The exhibition features 30 works by Burmese artist Saw Cu Cil, who like one and a half million others fled to neighbouring Thailand desperate to escape persecution in Burma, where accounts of forced labour, destruction of villages and torture, are common.
“Probably one of the most horrific is using them as human mine sweepers to track the mines, and the way in which they do that, of course, is by standing on them,” says Mansfield.
Burma, renamed "the union of Myanmar'' in 1989 has been under strict military rule since 1962.
Opposition groups refuse to recognize the legitimacy of the ruling government, and won't adopt the new name.
The country's tumultuous past came to a head last year when monks led pro-democracy demonstrations, now known as "the saffron revolution," and many died for the cause.

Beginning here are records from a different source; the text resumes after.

-- ==== Sys2Proof/Machine/Defaults.lean ====
section
/-! DEFINITION. Reset contents: of the plain registers, of the committed tables and so of their shadow banks (R469),
and the shipped default training table (R126). -/

namespace Sys2Proof.Machine

/-- A row of Table 5.7: NEXT, TMO_NEXT, STATE, COND, ACTION, ARG, TMO_UNIT, TMO_COUNT, ALT. -/
structure TrainRow where
  next : Nat
  tmoNext : Nat
  state : Nat
  cond : Nat
  action : Nat
  arg : Nat
  unit_ : Nat
  count : Nat
  alt : Bool
  deriving DecidableEq, Repr

/-- The row's 64 bits (Table 5.2). -/
def rowWord (r : TrainRow) : Word :=
  BitVec.ofNat 64 (r.next <<< 56 ||| r.tmoNext <<< 48 ||| r.state <<< 44 ||| r.cond <<< 38 ||| r.action <<< 32 |||
    r.arg <<< 16 ||| r.unit_ <<< 14 ||| r.count <<< 4 ||| b2n r.alt <<< 3)

/-- Rows 0 to 18 of Table 5.7. -/
def trainDefault0 : List TrainRow :=
  [ ⟨1, 0, 1, 0, 1, 0x1, 0, 0, false⟩
  , ⟨2, 67, 1, 1, 0, 0x0, 3, 20, false⟩
  , ⟨3, 0, 1, 0, 2, 0x1FC0, 0, 0, false⟩
  , ⟨5, 62, 1, 2, 0, 0x0, 3, 2, false⟩
  , ⟨62, 0, 0, 3, 0, 0x0, 0, 0, true⟩
  , ⟨8, 62, 1, 4, 0, 0x0, 3, 1, false⟩
  , ⟨2, 0, 0, 5, 3, 0x0, 0, 0, true⟩
  , ⟨69, 0, 0, 6, 11, 0x2, 0, 0, true⟩
  , ⟨9, 0, 1, 0, 1, 0x2, 0, 0, false⟩
  , ⟨10, 62, 1, 7, 0, 0x0, 3, 1, false⟩
  , ⟨12, 0, 1, 9, 4, 0x0, 0, 0, false⟩
  , ⟨69, 0, 0, 0, 11, 0x3, 0, 0, true⟩
  , ⟨14, 0, 1, 10, 5, 0x101, 0, 0, false⟩
  , ⟨30, 0, 0, 0, 0, 0x0, 0, 0, true⟩
  , ⟨15, 62, 1, 11, 2, 0x1FC0, 3, 15, false⟩
  , ⟨17, 62, 1, 2, 1, 0x3, 3, 2, false⟩
  , ⟨62, 0, 0, 3, 0, 0x0, 0, 0, true⟩
  , ⟨18, 62, 1, 7, 0, 0x0, 3, 1, false⟩
  , ⟨20, 0, 1, 10, 5, 0x202, 0, 0, false⟩ ]

/-- Rows 19 to 37 of Table 5.7. -/
def trainDefault1 : List TrainRow :=
  [ ⟨30, 0, 0, 0, 0, 0x0, 0, 0, true⟩
  , ⟨21, 62, 1, 11, 2, 0x1FC0, 3, 15, false⟩
  , ⟨23, 62, 1, 2, 1, 0x4, 3, 2, false⟩
  , ⟨62, 0, 0, 3, 0, 0x0, 0, 0, true⟩
  , ⟨24, 62, 1, 7, 0, 0x0, 3, 1, false⟩
  , ⟨26, 0, 1, 10, 5, 0x303, 0, 0, false⟩
  , ⟨30, 0, 0, 0, 0, 0x0, 0, 0, true⟩
  , ⟨27, 62, 1, 11, 2, 0x1FC0, 3, 20, false⟩
  , ⟨29, 62, 1, 2, 1, 0x5, 3, 2, false⟩
  , ⟨62, 0, 0, 3, 0, 0x0, 0, 0, true⟩
  , ⟨30, 62, 1, 7, 0, 0x0, 3, 1, false⟩
  , ⟨31, 0, 1, 0, 2, 0x1FE0, 0, 0, false⟩
  , ⟨33, 62, 1, 2, 8, 0x0, 3, 150, false⟩
  , ⟨62, 0, 0, 3, 0, 0x0, 0, 0, true⟩
  , ⟨35, 62, 1, 12, 1, 0x6, 3, 20, false⟩
  , ⟨64, 0, 0, 13, 0, 0x0, 0, 0, true⟩
  , ⟨36, 62, 1, 7, 9, 0x0, 3, 200, false⟩
  , ⟨38, 67, 3, 15, 0, 0x0, 3, 10, false⟩
  , ⟨44, 0, 0, 16, 0, 0x0, 0, 0, true⟩ ]

/-- Rows 38 to 56 of Table 5.7. -/
def trainDefault2 : List TrainRow :=
  [ ⟨39, 0, 4, 0, 7, 0x0, 0, 0, false⟩
  , ⟨53, 0, 4, 17, 0, 0x0, 0, 0, false⟩
  , ⟨55, 0, 0, 18, 0, 0x0, 0, 0, true⟩
  , ⟨55, 0, 0, 20, 0, 0x0, 0, 0, true⟩
  , ⟨49, 0, 0, 19, 0, 0x0, 0, 0, true⟩
  , ⟨73, 0, 0, 21, 0, 0x0, 0, 0, true⟩
  , ⟨38, 0, 5, 22, 0, 0x0, 0, 0, false⟩
  , ⟨53, 0, 0, 17, 0, 0x0, 0, 0, true⟩
  , ⟨55, 0, 0, 18, 0, 0x0, 0, 0, true⟩
  , ⟨55, 0, 0, 20, 0, 0x0, 0, 0, true⟩
  , ⟨49, 0, 0, 19, 0, 0x0, 0, 0, true⟩
  , ⟨53, 0, 1, 8, 0, 0x2000, 0, 0, false⟩
  , ⟨55, 0, 0, 8, 0, 0x3000, 0, 0, true⟩
  , ⟨73, 0, 0, 8, 0, 0x7E00, 0, 0, true⟩
  , ⟨0, 0, 0, 0, 0, 0x0, 0, 0, true⟩
  , ⟨54, 0, 1, 0, 1, 0x20, 0, 0, false⟩
  , ⟨70, 55, 1, 7, 0, 0x0, 2, 1, false⟩
  , ⟨56, 0, 1, 0, 1, 0x30, 0, 0, false⟩
  , ⟨57, 62, 1, 1, 0, 0x0, 1, 5, false⟩ ]

/-- Rows 57 to 75 of Table 5.7. -/
def trainDefault3 : List TrainRow :=
  [ ⟨58, 0, 1, 0, 2, 0x1FC0, 0, 0, false⟩
  , ⟨60, 62, 1, 2, 0, 0x0, 2, 1, false⟩
  , ⟨62, 0, 0, 3, 0, 0x0, 0, 0, true⟩
  , ⟨61, 62, 1, 4, 0, 0x0, 1, 2, false⟩
  , ⟨70, 62, 1, 7, 0, 0x0, 1, 2, false⟩
  , ⟨0, 0, 1, 14, 6, 0x300, 0, 0, false⟩
  , ⟨69, 0, 0, 0, 11, 0x1, 0, 0, true⟩
  , ⟨30, 0, 1, 14, 6, 0x100, 0, 0, false⟩
  , ⟨0, 0, 0, 10, 10, 0x302, 0, 0, true⟩
  , ⟨69, 0, 0, 0, 11, 0x4, 0, 0, true⟩
  , ⟨68, 0, 6, 0, 1, 0x1, 0, 0, false⟩
  , ⟨0, 0, 6, 1, 0, 0x0, 0, 0, false⟩
  , ⟨0, 0, 7, 20, 0, 0x0, 0, 0, false⟩
  , ⟨72, 0, 1, 9, 4, 0x0, 0, 0, false⟩
  , ⟨69, 0, 0, 0, 11, 0x3, 0, 0, true⟩
  , ⟨36, 0, 1, 0, 9, 0x0, 0, 0, false⟩
  , ⟨74, 0, 1, 0, 1, 0x7E, 0, 0, false⟩
  , ⟨75, 62, 1, 7, 0, 0x0, 3, 1, false⟩
  , ⟨0, 0, 2, 20, 0, 0x0, 0, 0, false⟩ ]

/-- The shipped default table (R126): rows 76 to 255 are zero. DESIGN CHOICE (log 12): a timeout is coded in the
largest unit that divides it, and an ALT row's STATE, TMO_NEXT and TMO fields, which R118 ignores, are zero. -/
def trainDefault : List TrainRow := trainDefault0 ++ trainDefault1 ++ trainDefault2 ++ trainDefault3

/-- Row `r` of the reset contents of the training table. -/
def trainReset (r : Nat) : Word :=
  match trainDefault[r]? with
  | some w => rowWord w
  | none => 0

/-! ### Scheduling table (Tables 8.3, 8.5, 8.7) -/

/-- SCH_VCW at reset: VC6_CAP_PCT 10 and weights 4, 1, 4, 2, 4 for VC7 down to VC3. -/
def schVcwReset : Word := 0x0A0401040204

/-- SCH_SHP word 0 of shaper `i` at reset: EN for slots 0 and 16, WEIGHT 1, MAX_RATE 131,071, MIN_RATE 0. -/
def schShp0Reset (i : Nat) : Word :=
  BitVec.ofNat 64 ((if i / 5 = 0 ∨ i / 5 = 16 then 1 <<< 63 else 0) ||| 1 <<< 48 ||| 131071 <<< 24)

/-- The word at byte offset `o` of the scheduling table at reset. -/
def schedReset (o : Nat) : Word :=
  if o / 0x4000 < 24 then
    let k := o % 0x4000
    if k = 0 then schVcwReset
    else if 0x100 ≤ k ∧ k < 0x100 + 16 * 85 then
      (if k % 16 = 0 then schShp0Reset ((k - 0x100) / 16) else if k % 16 = 8 then 256 else 0)
    else 0
  else 0

/-! ### Samovar table (R321) -/

/-- The word at byte offset `o` of the Samovar table at reset: CHUNK_256K 8 and WEIGHT 1 in word 0 of every
descriptor. -/
def smvReset (o : Nat) : Word := if o < 0x8000 ∧ o % 64 = 0 then 0x2040000 else 0

/-! ### Innkeeper table (Tables 10.5, 10.6) -/

/-- MCURVE[1][0] to MCURVE[2][16] at reset. -/
def mcurveReset : List Nat :=
  List.replicate 9 0xFFFF ++ [1024, 1024, 512, 512, 256, 256, 192, 192] ++
    List.replicate 9 0xFFFF ++ [384, 384, 192, 192, 96, 96, 64, 64]

/-- The word at byte offset `o` of the Innkeeper table at reset: the default curves. -/
def innReset (o : Nat) : Word :=
  if 0x100 ≤ o ∧ o < 0x148 then
    let i := (o - 0x100) / 2
    BitVec.ofNat 64 (mcurveReset.getD i 0 + mcurveReset.getD (i + 1) 0 <<< 16 + mcurveReset.getD (i + 2) 0 <<< 32 +
      mcurveReset.getD (i + 3) 0 <<< 48)
  else if o = 0x200 then 0x0100008000400020
  else 0

/-! ### Format table (Table 14.4) -/

/-- The word at byte offset `o` of the format table at reset. -/
def fmtReset (o : Nat) : Word :=
  match o with
  | 0 => 0xB008BBF800000000
  | 16 => 0xA0083BF800000000
  | 32 => 0xA005507800000000
  | 48 => 0x9404183800000000
  | 64 => 0x9005107800000000
  | 80 => 0x8902080800000000
  | 128 => 0xF000000000000000
  | 144 => 0xE000000000000000
  | 160 => 0xD000000000000000
  | _ => 0

/-! ### Banks (Table 19.4) -/

/-- Base of the shadow bank of a table code. -/
def bankBase : Nat → Nat
  | 1 => 0x0C00000
  | 2 => 0x0C80000
  | 3 => 0x0D80000
  | 4 => 0x0E00000
  | 5 => 0x0F00000
  | 6 => 0x0E80000
  | 7 => 0x0FC0000
  | 8 => 0x0F80000
  | 9 => 0x0C40000
  | _ => 0

/-- Extent of the shadow bank of a table code. -/
def bankExtent : Nat → Nat
  | 1 => 0x10000
  | 2 => 0x100000
  | 3 => 0x80000
  | 4 => 0x80000
  | 5 => 0x80000
  | 6 => 0x80000
  | 7 => 0x10000
  | 8 => 0x40000
  | 9 => 0x10000
  | _ => 0

/-- The code of the bank that holds address `a`, 0 for none. -/
def bankOf (a : Nat) : Nat :=
  ((List.range 10).find? fun c => decide (bankBase c ≤ a ∧ a < bankBase c + bankExtent c)).getD 0

/-- The word at byte offset `o` of a table at reset. -/
def tableReset (code o : Nat) : Word :=
  match code with
  | 1 => if o < 0x800 then trainReset (o / 8) else 0
  | 4 => schedReset o
  | 5 => innReset o
  | 6 => smvReset o
  | 7 => fmtReset o
  | _ => 0

/-- The reset value of the plain register or bank word at window address `a` (R469 and the owning chapters). -/
def winReset (a : Nat) : Word :=
  if 0x0C00000 ≤ a ∧ a < 0x1000000 then
    let c := bankOf a
    tableReset c (a - bankBase c)
  else if 0x100000 ≤ a ∧ a < 0x1C0000 then
    if a % 0x8000 = 0x400 then 0x500000007D0 else 0
  else match a with
  | 0x118 => 0x7D0000003E8
  | 0x30048 => 24
  | 0x30058 => 0x1680000000000000
  | 0x31008 => 0x8002000020100000
  | 0x780000 => 50
  | 0x800000 => innCtlReset
  | 0x10038 => 1000
  | 0x20000 => 2
  | 0x20010 => 0x00C8000300000000
  | 0x20048 => 100
  | 0x20108 => 16
  | 0x24000 => 1
  | _ => 0

end Sys2Proof.Machine
end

Sher Nay Moo and her family are Burmese refugees.
They have been in New Zealand for eight months.
“I miss my mum,” cries Sher Nay Moo, a Burmese Refugee, as she looks at a painting by Saw Cu Cil of a bridge in Burma.
She used to cross the very same bridge every day to visit her mother, who is still in Burma.
The image is a bitter sweet reminder of her homeland.
Displacement is a way of life there...
“You will also see pictures of the internally displaced running and that is literally what they have to do. Their villages are attacked and burnt down and the people run and hide in the jungle,” says Mansfield.
In the last week the exhibition has raised around $16,000.
The money will help create a safe environment for the children of Burma and facilitate the most basic human right - a chance at life.